The use of group activities as the primary agent of psychological change emerged with J. L. Moreno's psychodrama innovations in the 1920s, and several modern experiential approaches to psychotherapy emphasize the use of an activity base, including art, music, and play therapies. The therapeutic effects of natural settings were evident in the camping programs developed for troubled youths in the 1930s. Outward Bound, the experiential learning program developed by Kurt Hahn in the 1940s and brought to the United States in the 1960s, effectively inspired self-discipline and self-confidence through physically and mentally challenging experiences in wilderness settings. The principles of experiential learning developed in the Outward Bound schools were later adopted and further developed by organizations such as Project Adventure and the Association of Experiential Education. These and similar organizations adapted the survival challenges of the Outward Bound protocols to nonwilderness settings in schools, recreation centers, and physical and mental health treatment centers by developing challenge courses, high and low ropes courses, cooperative games, and initiatives designed to elicit learning through experience. Today, the principles of adventure therapy are evident across a wide range of programs, including personal growth and enrichment curricula, corporate training and teambuilding efforts, antirecidivism programs for adjudicated youth, substance abuse treatment, and both outpatient and inpatient mental health counseling for families, couples, and individuals.

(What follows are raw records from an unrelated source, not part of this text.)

-- ==== Sys2Proof/Machine/Direct.lean ====
section
/-! DEFINITION. The Command Encoder, direct operations: the function `code` (rule R130), the procedure `send1`
(rule R133) and `PWR`, `RSET`, `COOLER`, `WARMER`, `HIGHER`, `LOWER` (rules R134 to R139). -/

namespace Sys2Proof.Machine

/-- The kinds of command code of rule R130. -/
inductive CodeKind where
  | toggle
  | reset
  | aUp
  | aDown
  | bUp
  | bDown
  deriving DecidableEq, Repr

/-- `code(kind, m)` of rule R130, in plain integers; the two fixed codes have no magnitude. -/
def code : CodeKind → Nat → Command
  | .toggle, _ => 0x0100
  | .reset, _ => 0x0600
  | .aUp, m => BitVec.ofNat 16 (0x0200 + m)
  | .aDown, m => BitVec.ofNat 16 (0x0300 - m)
  | .bUp, m => BitVec.ofNat 16 (0x0400 + m)
  | .bDown, m => BitVec.ofNat 16 (0x0500 - m)

/-- How a session operation ends once its frames are written: TxWriteFault when a write was answered 0, "after the
writes and the counter update" (R133, R151, R175). -/
def finish (ok : Bool) (r : Response) (s : State) : State :=
  if ok then complete r s else raise .txWriteFault r s

/-- `SEQ` after a session operation of `k` frames: advanced by `k` when `x = 0`, untouched when `x = 1` (R23). -/
def advance (x : Bool) (k : BitVec 8) (s : State) : State :=
  if x then s else s.setSeq (s.seq + k)

/-- `send1(c)` of rule R133. -/
def send1 (c : Command) (x : Bool) (ctr : BitVec 8) (s : State) : State :=
  if s.ses then
    let f := frame s.did c (counterOf x ctr s)
    let sent := tx f s
    finish sent.1 { n := some 1, frame0 := some f } (advance x 1 sent.2)
  else raise .noSession {} s

/-- `PWR` (R134). -/
def execPwr (x : Bool) (ctr : BitVec 8) (s : State) : Result := .next (send1 (code .toggle 0) x ctr s)

/-- `RSET` (R135). -/
def execRset (x : Bool) (ctr : BitVec 8) (s : State) : Result := .next (send1 (code .reset 0) x ctr s)

/-- `COOLER s` (R136). -/
def execCooler (st : BitVec 8) (x : Bool) (ctr : BitVec 8) (s : State) : Result :=
  .next (send1 (code .aUp (mag st)) x ctr s)

/-- `WARMER s` (R137). -/
def execWarmer (st : BitVec 8) (x : Bool) (ctr : BitVec 8) (s : State) : Result :=
  .next (send1 (code .aDown (mag st)) x ctr s)

/-- `HIGHER s` (R138). -/
def execHigher (st : BitVec 8) (x : Bool) (ctr : BitVec 8) (s : State) : Result :=
  .next (send1 (code .bUp (mag st)) x ctr s)

/-- `LOWER s` (R139). -/
def execLower (st : BitVec 8) (x : Bool) (ctr : BitVec 8) (s : State) : Result :=
  .next (send1 (code .bDown (mag st)) x ctr s)

end Sys2Proof.Machine
end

Nature of Adventure Therapy

The fundamental proposition of adventure therapy involves exposing a group of individuals to a novel setting in which they strive to negotiate a variety of challenging tasks that involve real or perceived risk and where the outcome of their efforts is directly affected by the choices that they make, both individually and in concert with other group members. The settings of adventure therapy often involve the natural surroundings of the outdoor environment and usually entail adventurous activities inspired by such outdoor pursuits as rock climbing or wilderness survival. Confronted by the real or perceived risks—both physical and psychological—inherent in the challenges posed by these activities, clients experience reactions consistent with their preferred or characteristic affective, cognitive, and behavioral responses when confronted by difficult situations in their everyday lives. Thus, they have an opportunity to “catch themselves being themselves.” As clients process their experiences with the group by sharing their experiences and receiving feedback from the other members, they have an opportunity to gain insight about their choices and about the consequences of their behavior. As the activities of the group proceed, they may choose to enact new behaviors that they believe will be more likely to produce the outcomes they desire and thereby they gain an experience of positive behavioral change. The goal of adventure therapy is to assist clients to transfer what they learn from the novel experiences of these adventurous initiatives to the more significant domain of their daily lives.